What is required: Set down every entry once more, character for character.

--- Extracted material Enclosed Below ---

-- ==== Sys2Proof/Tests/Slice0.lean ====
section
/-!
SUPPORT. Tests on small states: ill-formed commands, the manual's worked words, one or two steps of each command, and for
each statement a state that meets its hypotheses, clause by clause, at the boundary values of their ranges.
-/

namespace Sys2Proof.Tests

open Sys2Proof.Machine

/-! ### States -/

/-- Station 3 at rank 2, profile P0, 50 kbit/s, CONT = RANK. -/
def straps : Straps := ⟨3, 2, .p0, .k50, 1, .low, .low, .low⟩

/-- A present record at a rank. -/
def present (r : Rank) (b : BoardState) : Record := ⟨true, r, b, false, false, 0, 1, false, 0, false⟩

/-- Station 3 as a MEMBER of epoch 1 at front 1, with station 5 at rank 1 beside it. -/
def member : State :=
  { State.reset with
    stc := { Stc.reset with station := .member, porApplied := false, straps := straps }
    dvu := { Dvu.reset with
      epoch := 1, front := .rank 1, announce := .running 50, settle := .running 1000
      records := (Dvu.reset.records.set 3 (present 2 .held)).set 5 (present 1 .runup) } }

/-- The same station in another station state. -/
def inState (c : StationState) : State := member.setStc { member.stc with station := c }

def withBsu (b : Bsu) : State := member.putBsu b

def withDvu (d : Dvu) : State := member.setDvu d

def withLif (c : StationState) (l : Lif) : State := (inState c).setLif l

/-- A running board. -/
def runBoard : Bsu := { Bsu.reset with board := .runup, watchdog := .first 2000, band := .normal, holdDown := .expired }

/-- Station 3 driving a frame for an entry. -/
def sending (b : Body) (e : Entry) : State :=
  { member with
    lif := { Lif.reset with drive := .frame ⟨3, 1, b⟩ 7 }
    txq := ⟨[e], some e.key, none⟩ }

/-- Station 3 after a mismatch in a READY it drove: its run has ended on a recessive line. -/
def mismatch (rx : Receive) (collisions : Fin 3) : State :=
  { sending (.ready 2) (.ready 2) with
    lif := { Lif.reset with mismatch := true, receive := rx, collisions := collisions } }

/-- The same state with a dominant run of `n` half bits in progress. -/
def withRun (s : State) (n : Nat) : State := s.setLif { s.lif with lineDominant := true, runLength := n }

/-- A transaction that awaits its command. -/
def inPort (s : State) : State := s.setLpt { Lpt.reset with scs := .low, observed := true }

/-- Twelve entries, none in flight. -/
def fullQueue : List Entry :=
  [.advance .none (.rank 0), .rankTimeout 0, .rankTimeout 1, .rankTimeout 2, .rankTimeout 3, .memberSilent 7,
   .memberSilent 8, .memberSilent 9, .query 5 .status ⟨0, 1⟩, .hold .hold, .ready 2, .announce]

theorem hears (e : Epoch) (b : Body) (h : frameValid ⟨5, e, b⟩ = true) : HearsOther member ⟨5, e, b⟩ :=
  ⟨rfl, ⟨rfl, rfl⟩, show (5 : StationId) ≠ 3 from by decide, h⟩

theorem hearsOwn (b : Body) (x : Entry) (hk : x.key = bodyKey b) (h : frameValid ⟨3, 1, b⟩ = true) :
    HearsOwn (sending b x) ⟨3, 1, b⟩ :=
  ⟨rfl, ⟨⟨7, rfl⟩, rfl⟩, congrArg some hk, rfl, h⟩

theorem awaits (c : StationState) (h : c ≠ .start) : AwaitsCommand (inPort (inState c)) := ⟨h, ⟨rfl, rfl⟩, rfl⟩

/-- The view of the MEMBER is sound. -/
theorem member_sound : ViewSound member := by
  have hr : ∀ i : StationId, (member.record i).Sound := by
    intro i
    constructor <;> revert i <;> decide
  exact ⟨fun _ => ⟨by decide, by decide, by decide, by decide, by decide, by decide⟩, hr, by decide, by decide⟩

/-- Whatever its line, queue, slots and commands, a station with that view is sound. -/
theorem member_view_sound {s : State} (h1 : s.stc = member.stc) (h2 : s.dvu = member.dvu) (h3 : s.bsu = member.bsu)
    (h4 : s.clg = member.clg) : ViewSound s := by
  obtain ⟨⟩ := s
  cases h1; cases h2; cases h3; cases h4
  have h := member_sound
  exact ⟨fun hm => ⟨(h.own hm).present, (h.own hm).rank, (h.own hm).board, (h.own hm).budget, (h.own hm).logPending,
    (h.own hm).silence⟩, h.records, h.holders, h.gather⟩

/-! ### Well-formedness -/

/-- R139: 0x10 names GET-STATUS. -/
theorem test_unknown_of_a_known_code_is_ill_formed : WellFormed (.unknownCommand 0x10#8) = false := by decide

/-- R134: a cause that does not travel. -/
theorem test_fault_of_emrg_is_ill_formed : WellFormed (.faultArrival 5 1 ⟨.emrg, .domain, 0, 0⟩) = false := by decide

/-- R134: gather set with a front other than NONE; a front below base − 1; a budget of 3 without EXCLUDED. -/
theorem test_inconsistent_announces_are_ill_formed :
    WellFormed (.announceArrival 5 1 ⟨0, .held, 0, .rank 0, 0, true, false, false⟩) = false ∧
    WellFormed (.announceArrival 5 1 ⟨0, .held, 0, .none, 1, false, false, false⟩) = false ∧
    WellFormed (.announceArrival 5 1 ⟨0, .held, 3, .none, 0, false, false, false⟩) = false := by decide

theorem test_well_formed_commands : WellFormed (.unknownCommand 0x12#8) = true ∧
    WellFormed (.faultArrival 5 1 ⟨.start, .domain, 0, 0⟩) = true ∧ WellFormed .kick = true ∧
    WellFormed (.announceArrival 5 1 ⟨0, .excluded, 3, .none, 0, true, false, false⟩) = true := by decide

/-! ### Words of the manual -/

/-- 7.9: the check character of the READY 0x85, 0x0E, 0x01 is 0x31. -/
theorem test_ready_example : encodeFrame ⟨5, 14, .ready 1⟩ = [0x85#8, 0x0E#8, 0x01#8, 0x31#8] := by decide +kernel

--- End of Enclosed Extracted material ---

Answer to this problem:
-- ==== Sys2Proof/Tests/Slice0.lean ====
section
/-!
SUPPORT. Tests on small states: ill-formed commands, the manual's worked words, one or two steps of each command, and for
each statement a state that meets its hypotheses, clause by clause, at the boundary values of their ranges.
-/

namespace Sys2Proof.Tests

open Sys2Proof.Machine

/-! ### States -/

/-- Station 3 at rank 2, profile P0, 50 kbit/s, CONT = RANK. -/
def straps : Straps := ⟨3, 2, .p0, .k50, 1, .low, .low, .low⟩

/-- A present record at a rank. -/
def present (r : Rank) (b : BoardState) : Record := ⟨true, r, b, false, false, 0, 1, false, 0, false⟩

/-- Station 3 as a MEMBER of epoch 1 at front 1, with station 5 at rank 1 beside it. -/
def member : State :=
  { State.reset with
    stc := { Stc.reset with station := .member, porApplied := false, straps := straps }
    dvu := { Dvu.reset with
      epoch := 1, front := .rank 1, announce := .running 50, settle := .running 1000
      records := (Dvu.reset.records.set 3 (present 2 .held)).set 5 (present 1 .runup) } }

/-- The same station in another station state. -/
def inState (c : StationState) : State := member.setStc { member.stc with station := c }

def withBsu (b : Bsu) : State := member.putBsu b

def withDvu (d : Dvu) : State := member.setDvu d

def withLif (c : StationState) (l : Lif) : State := (inState c).setLif l

/-- A running board. -/
def runBoard : Bsu := { Bsu.reset with board := .runup, watchdog := .first 2000, band := .normal, holdDown := .expired }

/-- Station 3 driving a frame for an entry. -/
def sending (b : Body) (e : Entry) : State :=
  { member with
    lif := { Lif.reset with drive := .frame ⟨3, 1, b⟩ 7 }
    txq := ⟨[e], some e.key, none⟩ }

/-- Station 3 after a mismatch in a READY it drove: its run has ended on a recessive line. -/
def mismatch (rx : Receive) (collisions : Fin 3) : State :=
  { sending (.ready 2) (.ready 2) with
    lif := { Lif.reset with mismatch := true, receive := rx, collisions := collisions } }

/-- The same state with a dominant run of `n` half bits in progress. -/
def withRun (s : State) (n : Nat) : State := s.setLif { s.lif with lineDominant := true, runLength := n }

/-- A transaction that awaits its command. -/
def inPort (s : State) : State := s.setLpt { Lpt.reset with scs := .low, observed := true }

/-- Twelve entries, none in flight. -/
def fullQueue : List Entry :=
  [.advance .none (.rank 0), .rankTimeout 0, .rankTimeout 1, .rankTimeout 2, .rankTimeout 3, .memberSilent 7,
   .memberSilent 8, .memberSilent 9, .query 5 .status ⟨0, 1⟩, .hold .hold, .ready 2, .announce]

theorem hears (e : Epoch) (b : Body) (h : frameValid ⟨5, e, b⟩ = true) : HearsOther member ⟨5, e, b⟩ :=
  ⟨rfl, ⟨rfl, rfl⟩, show (5 : StationId) ≠ 3 from by decide, h⟩

theorem hearsOwn (b : Body) (x : Entry) (hk : x.key = bodyKey b) (h : frameValid ⟨3, 1, b⟩ = true) :
    HearsOwn (sending b x) ⟨3, 1, b⟩ :=
  ⟨rfl, ⟨⟨7, rfl⟩, rfl⟩, congrArg some hk, rfl, h⟩

theorem awaits (c : StationState) (h : c ≠ .start) : AwaitsCommand (inPort (inState c)) := ⟨h, ⟨rfl, rfl⟩, rfl⟩

/-- The view of the MEMBER is sound. -/
theorem member_sound : ViewSound member := by
  have hr : ∀ i : StationId, (member.record i).Sound := by
    intro i
    constructor <;> revert i <;> decide
  exact ⟨fun _ => ⟨by decide, by decide, by decide, by decide, by decide, by decide⟩, hr, by decide, by decide⟩

/-- Whatever its line, queue, slots and commands, a station with that view is sound. -/
theorem member_view_sound {s : State} (h1 : s.stc = member.stc) (h2 : s.dvu = member.dvu) (h3 : s.bsu = member.bsu)
    (h4 : s.clg = member.clg) : ViewSound s := by
  obtain ⟨⟩ := s
  cases h1; cases h2; cases h3; cases h4
  have h := member_sound
  exact ⟨fun hm => ⟨(h.own hm).present, (h.own hm).rank, (h.own hm).board, (h.own hm).budget, (h.own hm).logPending,
    (h.own hm).silence⟩, h.records, h.holders, h.gather⟩

/-! ### Well-formedness -/

/-- R139: 0x10 names GET-STATUS. -/
theorem test_unknown_of_a_known_code_is_ill_formed : WellFormed (.unknownCommand 0x10#8) = false := by decide

/-- R134: a cause that does not travel. -/
theorem test_fault_of_emrg_is_ill_formed : WellFormed (.faultArrival 5 1 ⟨.emrg, .domain, 0, 0⟩) = false := by decide

/-- R134: gather set with a front other than NONE; a front below base − 1; a budget of 3 without EXCLUDED. -/
theorem test_inconsistent_announces_are_ill_formed :
    WellFormed (.announceArrival 5 1 ⟨0, .held, 0, .rank 0, 0, true, false, false⟩) = false ∧
    WellFormed (.announceArrival 5 1 ⟨0, .held, 0, .none, 1, false, false, false⟩) = false ∧
    WellFormed (.announceArrival 5 1 ⟨0, .held, 3, .none, 0, false, false, false⟩) = false := by decide

theorem test_well_formed_commands : WellFormed (.unknownCommand 0x12#8) = true ∧
    WellFormed (.faultArrival 5 1 ⟨.start, .domain, 0, 0⟩) = true ∧ WellFormed .kick = true ∧
    WellFormed (.announceArrival 5 1 ⟨0, .excluded, 3, .none, 0, true, false, false⟩) = true := by decide

/-! ### Words of the manual -/

/-- 7.9: the check character of the READY 0x85, 0x0E, 0x01 is 0x31. -/
theorem test_ready_example : encodeFrame ⟨5, 14, .ready 1⟩ = [0x85#8, 0x0E#8, 0x01#8, 0x31#8] := by decide +kernel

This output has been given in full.